- _RECORDS PROVIDED_:
theorem execPlausibilityEval_keeps {ps : List Part} {o s : State} {a1 a2 a3 a4} (h : Keeps ps o s) (hp : [.barges, .sn, .lc, .bc, .ln, .regs] ⊆ ps) :
    AllNext (execPlausibilityEval a1 a2 a3 a4 s) (Keeps ps o) := by
  unfold execPlausibilityEval
  repeat' first
    | with_reducible exact h
    | with_reducible assumption
    | with_reducible refine Sub.of hp ?_
    | exact rfl
    | intro _
    | with_reducible apply evalViews_keeps
    | with_reducible apply giveSent_keeps
    | with_reducible apply valuesRead_keeps
    | with_reducible apply withEntry_keeps
    | with_reducible apply AllNext.next
    | with_reducible apply Keeps.ite
    | with_reducible apply AllNext.ite
    | with_reducible apply Keeps.foldl
    | with_reducible apply Keeps.foldN
    | with_reducible apply Keeps.foldr
    | with_reducible apply Keeps.foldlFst
    | split
    | dsimp only
    | assumption

theorem giveEnv_keeps {ps : List Part} {o s : State} {a1 a2 a3 a4} (h : Keeps ps o s) (hp : [.barges, .lc, .bc, .regs] ⊆ ps) :
    Keeps ps o (giveEnv s a1 a2 a3 a4) := by
  unfold giveEnv
  repeat' first
    | with_reducible exact h
    | with_reducible assumption
    | with_reducible refine Sub.of hp ?_
    | exact rfl
    | intro _
    | with_reducible apply State.updBarge_keeps
    | with_reducible apply settle_keeps
    | with_reducible apply State.raiseFor_keeps
    | with_reducible apply State.satAdd_keeps
    | with_reducible apply State.setReg_keeps
    | with_reducible apply State.setBit_keeps
    | with_reducible apply State.wrapInc_keeps
    | with_reducible apply State.setFld_keeps
    | with_reducible apply reporting_keeps
    | with_reducible apply AllNext.next
    | with_reducible apply Keeps.ite
    | with_reducible apply AllNext.ite
    | with_reducible apply Keeps.foldl
    | with_reducible apply Keeps.foldN
    | with_reducible apply Keeps.foldr
    | with_reducible apply Keeps.foldlFst
    | split
    | dsimp only
    | assumption

theorem execEnvelopeEval_keeps {ps : List Part} {o s : State} {a1 a2} (h : Keeps ps o s) (hp : [.barges, .sn, .lc, .bc, .ln, .regs] ⊆ ps) :
    AllNext (execEnvelopeEval a1 a2 s) (Keeps ps o) := by
  unfold execEnvelopeEval
  repeat' first
    | with_reducible exact h
    | with_reducible assumption
    | with_reducible refine Sub.of hp ?_
    | exact rfl
    | intro _
    | with_reducible apply setRef_keeps
    | with_reducible apply valuesRead_keeps
    | with_reducible apply giveEnv_keeps
    | with_reducible apply withEntry_keeps
    | with_reducible apply AllNext.next
    | with_reducible apply Keeps.ite
    | with_reducible apply AllNext.ite
    | with_reducible apply Keeps.foldl
    | with_reducible apply Keeps.foldN
    | with_reducible apply Keeps.foldr
    | with_reducible apply Keeps.foldlFst
    | split
    | dsimp only
    | assumption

- _AIM OF THE TASK_: Reproduce the material exactly, with every line intact.

- _WRITTEN ANSWER_:
theorem execPlausibilityEval_keeps {ps : List Part} {o s : State} {a1 a2 a3 a4} (h : Keeps ps o s) (hp : [.barges, .sn, .lc, .bc, .ln, .regs] ⊆ ps) :
    AllNext (execPlausibilityEval a1 a2 a3 a4 s) (Keeps ps o) := by
  unfold execPlausibilityEval
  repeat' first
    | with_reducible exact h
    | with_reducible assumption
    | with_reducible refine Sub.of hp ?_
    | exact rfl
    | intro _
    | with_reducible apply evalViews_keeps
    | with_reducible apply giveSent_keeps
    | with_reducible apply valuesRead_keeps
    | with_reducible apply withEntry_keeps
    | with_reducible apply AllNext.next
    | with_reducible apply Keeps.ite
    | with_reducible apply AllNext.ite
    | with_reducible apply Keeps.foldl
    | with_reducible apply Keeps.foldN
    | with_reducible apply Keeps.foldr
    | with_reducible apply Keeps.foldlFst
    | split
    | dsimp only
    | assumption

theorem giveEnv_keeps {ps : List Part} {o s : State} {a1 a2 a3 a4} (h : Keeps ps o s) (hp : [.barges, .lc, .bc, .regs] ⊆ ps) :
    Keeps ps o (giveEnv s a1 a2 a3 a4) := by
  unfold giveEnv
  repeat' first
    | with_reducible exact h
    | with_reducible assumption
    | with_reducible refine Sub.of hp ?_
    | exact rfl
    | intro _
    | with_reducible apply State.updBarge_keeps
    | with_reducible apply settle_keeps
    | with_reducible apply State.raiseFor_keeps
    | with_reducible apply State.satAdd_keeps
    | with_reducible apply State.setReg_keeps
    | with_reducible apply State.setBit_keeps
    | with_reducible apply State.wrapInc_keeps
    | with_reducible apply State.setFld_keeps
    | with_reducible apply reporting_keeps
    | with_reducible apply AllNext.next
    | with_reducible apply Keeps.ite
    | with_reducible apply AllNext.ite
    | with_reducible apply Keeps.foldl
    | with_reducible apply Keeps.foldN
    | with_reducible apply Keeps.foldr
    | with_reducible apply Keeps.foldlFst
    | split
    | dsimp only
    | assumption

theorem execEnvelopeEval_keeps {ps : List Part} {o s : State} {a1 a2} (h : Keeps ps o s) (hp : [.barges, .sn, .lc, .bc, .ln, .regs] ⊆ ps) :
    AllNext (execEnvelopeEval a1 a2 s) (Keeps ps o) := by
  unfold execEnvelopeEval
  repeat' first
    | with_reducible exact h
    | with_reducible assumption
    | with_reducible refine Sub.of hp ?_
    | exact rfl
    | intro _
    | with_reducible apply setRef_keeps
    | with_reducible apply valuesRead_keeps
    | with_reducible apply giveEnv_keeps
    | with_reducible apply withEntry_keeps
    | with_reducible apply AllNext.next
    | with_reducible apply Keeps.ite
    | with_reducible apply AllNext.ite
    | with_reducible apply Keeps.foldl
    | with_reducible apply Keeps.foldN
    | with_reducible apply Keeps.foldr
    | with_reducible apply Keeps.foldlFst
    | split
    | dsimp only
    | assumption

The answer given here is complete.